Folk(tale) Hero: An Interview with Author Edward McClelland

 

I wish I could describe Edward McClelland in legendary terms—it would be so damned apropos. I’d tell you he’s as tall as a redwood, as strong as a herd of wild buffalo, and that he has hands the size of, uh…Skee-Ball machines. Sure. Such larger than life descriptions would nicely encapsulate the subject of his latest book, Folktales and Legends of the Middle West, a collection of tall tales as spun and retold by McClelland. Populated with 17 American folk characters—some well-known, like Paul Bunyan and Rosie the Riveter; others less so, such as Native American superman Nanabozho and Nain Rouge, the goatish dwarf demon who cursed Detroit—the book covers mythical American figures from Native American times to the present day.

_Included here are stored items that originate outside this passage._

-- ==== Sys2Proof/Safety.lean ====
section
/-!
DEFINITION. What claims are stated in: an access that the host is granted, outputs that are off, the canonical form of
the state's lists, and entries that only a host changes.
-/
namespace Sys2Proof.Machine

/-- A write of v to an entry by session q reaches the entry's own behaviour: Choyr is served, the entry exists, and the
checks of R278 that come before the value pass. -/
def State.admits (s : State) (q : Sess) (index sub : Nat) (v : Int) : Bool :=
  s.served q &&
    match s.sessions[q], findEntry index sub with
    | some x, some d =>
      ((s.touch q).accessRefusal x.role index sub d.acc true v).isNone && !(d.stored && s.profileBusy == 1)
        && !(s.recovery && index / 0x10 != 0xA03 && !(index == 0x2001 && (v == 7 || v == 10)))
    | _, _ => false

/-- The state in which a request of session q is carried out: its record noted and counted (R266, R364). -/
def State.noted (s : State) (q : Sess) : State :=
  (s.touch q).modSession q fun x => { x with received := x.received + 1 }

/-- A request of session q on a message: of a type, well formed with these elements, and with a new Sequence. -/
def State.asks (s : State) (q : Sess) (m : Bytes) (type : Nat) (l : List (Nat × Bytes)) : Prop :=
  s.served q = true ∧ s.openMessage m = .ok l ∧ leAt m 4 1 = type ∧
    ∃ x, s.sessions[q] = some x ∧ assocGet (leAt m 0x0C 4) x.responses = none

/-- The last octets sent to session q are an answer of a type, with these elements, to message m. -/
def State.answered (s : State) (q : Sess) (m : Bytes) (type : Nat) (elements : Bytes) : Prop :=
  s.sent.head? = some (sessionKey q, message (answerMinor m) type (s.nat 0x1010 1) (leAt m 6 2) (leAt m 0x0C 4) elements)

/-- Every laser output is off: LGATE low, power 0, EMIT_EN off (R84). -/
def State.dark (s : State) : Bool :=
  s.lasers.toList.all fun l => !l.lgate && l.lpwr == 0 && !l.emitEn

/-- Keys of a list strictly rise from `lo` on. -/
def keysFrom {α : Type} (lo : Nat) : List (Nat × α) → Bool
  | [] => true
  | (k, _) :: t => decide (lo ≤ k) && keysFrom (k + 1) t

/-- The dictionary lists each entry once, in order, and none at its default. -/
def dictWf (d : List (Nat × Int)) : Bool := keysFrom 0 d && d.all fun x => x.2 != defaultOf x.1

/-- The lists of the state are in their canonical form. -/
def State.canonical (s : State) : Bool := Memory.wf s.mem && dictWf s.dict && keysFrom 0 s.blobs

/-- The entry of a key is one that a host writes; every other key holds a status or a counter of the module. -/
def hostKey (k : Nat) : Bool := !((findEntry (k / 256) (k % 256)).any fun d => d.acc == .ro)

/-- The command has its effect: exec answers a next state, and P holds of it. -/
def Answers (i : Instr) (s : State) (P : State → Prop) : Prop := ∃ t, exec i s = .next t ∧ P t

/-- Engine e executes words, w is the word under execution, and no break lies before it (R160). -/
def State.wordAt (s : State) (e : EngineId) (w : VWord) : Bool :=
  s.executing e && s.engines[e].word == some w && s.engines[e].breakTo.isNone

/-- The word after the one under execution is the next to be executed: it is in the same block, and neither the end of
a reorder group nor the start of one of its members. -/
def State.goesOn (s : State) (e : EngineId) : Bool :=
  decide (s.engines[e].wordOff + 1 < s.engines[e].words.length) &&
    match s.engines[e].group with
    | none => true
    | some gr => gr.endOffset != s.engines[e].wordOff + 1 && !gr.members.contains (s.engines[e].wordOff + 1)

/-- The module has gone from its state in s to st (Table 1.6, R25): PreviousState, TransitionCause, StateEntryTick and
record 0x2101 say so. -/
def Transition (s t : State) (st : ModState) (cause : Nat) : Prop :=
  t.modState = st ∧ t.prevState = s.modState ∧ t.cause = cause ∧ t.entryTick = s.tick ∧
    ∃ r ∈ t.evtQ ++ t.evtWait, r.type = 0x2101 ∧ r.body = [(s.modState.code : Int), (st.code : Int), (cause : Int)]

/-- A record of a type stands in Q_EVT or waits for a credit on it (R14, R331). -/
abbrev Recorded (t : State) (type : Nat) : Prop := ∃ r ∈ t.evtQ ++ t.evtWait, r.type = type

/-- No trigger that goes before one of a rank waits in the queue, and so coincides with the command (R26). -/
def State.alone (s : State) (rank : Nat) : Bool := s.pending.all fun c => decide (rank ≤ triggerRank c)

/-- A host's row was carried out, or refused, with a status: the answer, and for a command of StateCommand also
CommandStatus. -/
def Commanded (t : State) (status : Nat) : Prop := t.answer = status ∧ t.commandStatus = status

/-- Every entry that a host writes has in t the value it has in s. -/
def SettingsKept (s t : State) : Prop := ∀ k, hostKey k = true → assocGet k t.dict = assocGet k s.dict

end Sys2Proof.Machine
end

McClelland, 51, may not be a giant, roaring lumberjack with a beard like a mighty forest, but he’s impressive in his own right. Starting out as a reporter at the Lansing State Journal in his hometown of Lansing, Michigan, he later worked downstate in Decatur before moving to Chicago in 1995. The Rogers Park resident did a stint at the Reader, before going on to write several books, covering the Great Lakes, midwestern accents, a fledgling Barack Obama’s early political career, and other subjects.

Folktales and Legends of the Middle West is his second book with Belt Publishing. His previous publication, How to Speak Midwestern enjoyed some success (“It’s a big hit by my standards,” he says), which sparked the idea for his current work.

“I kind of wanted this one to be a history of the Midwest told through folktales,” he explained as we sat in and spoke over the cacophony of the Chicago Cultural Center’s central room. The stories are arranged chronologically, beginning at the beginning with the Oneida/Iroquois myth about the world’s creation, and ending in the 1980s—albeit with an alleged prehistoric beast—Cleveland’s Lake Erie Monster “Bessie”.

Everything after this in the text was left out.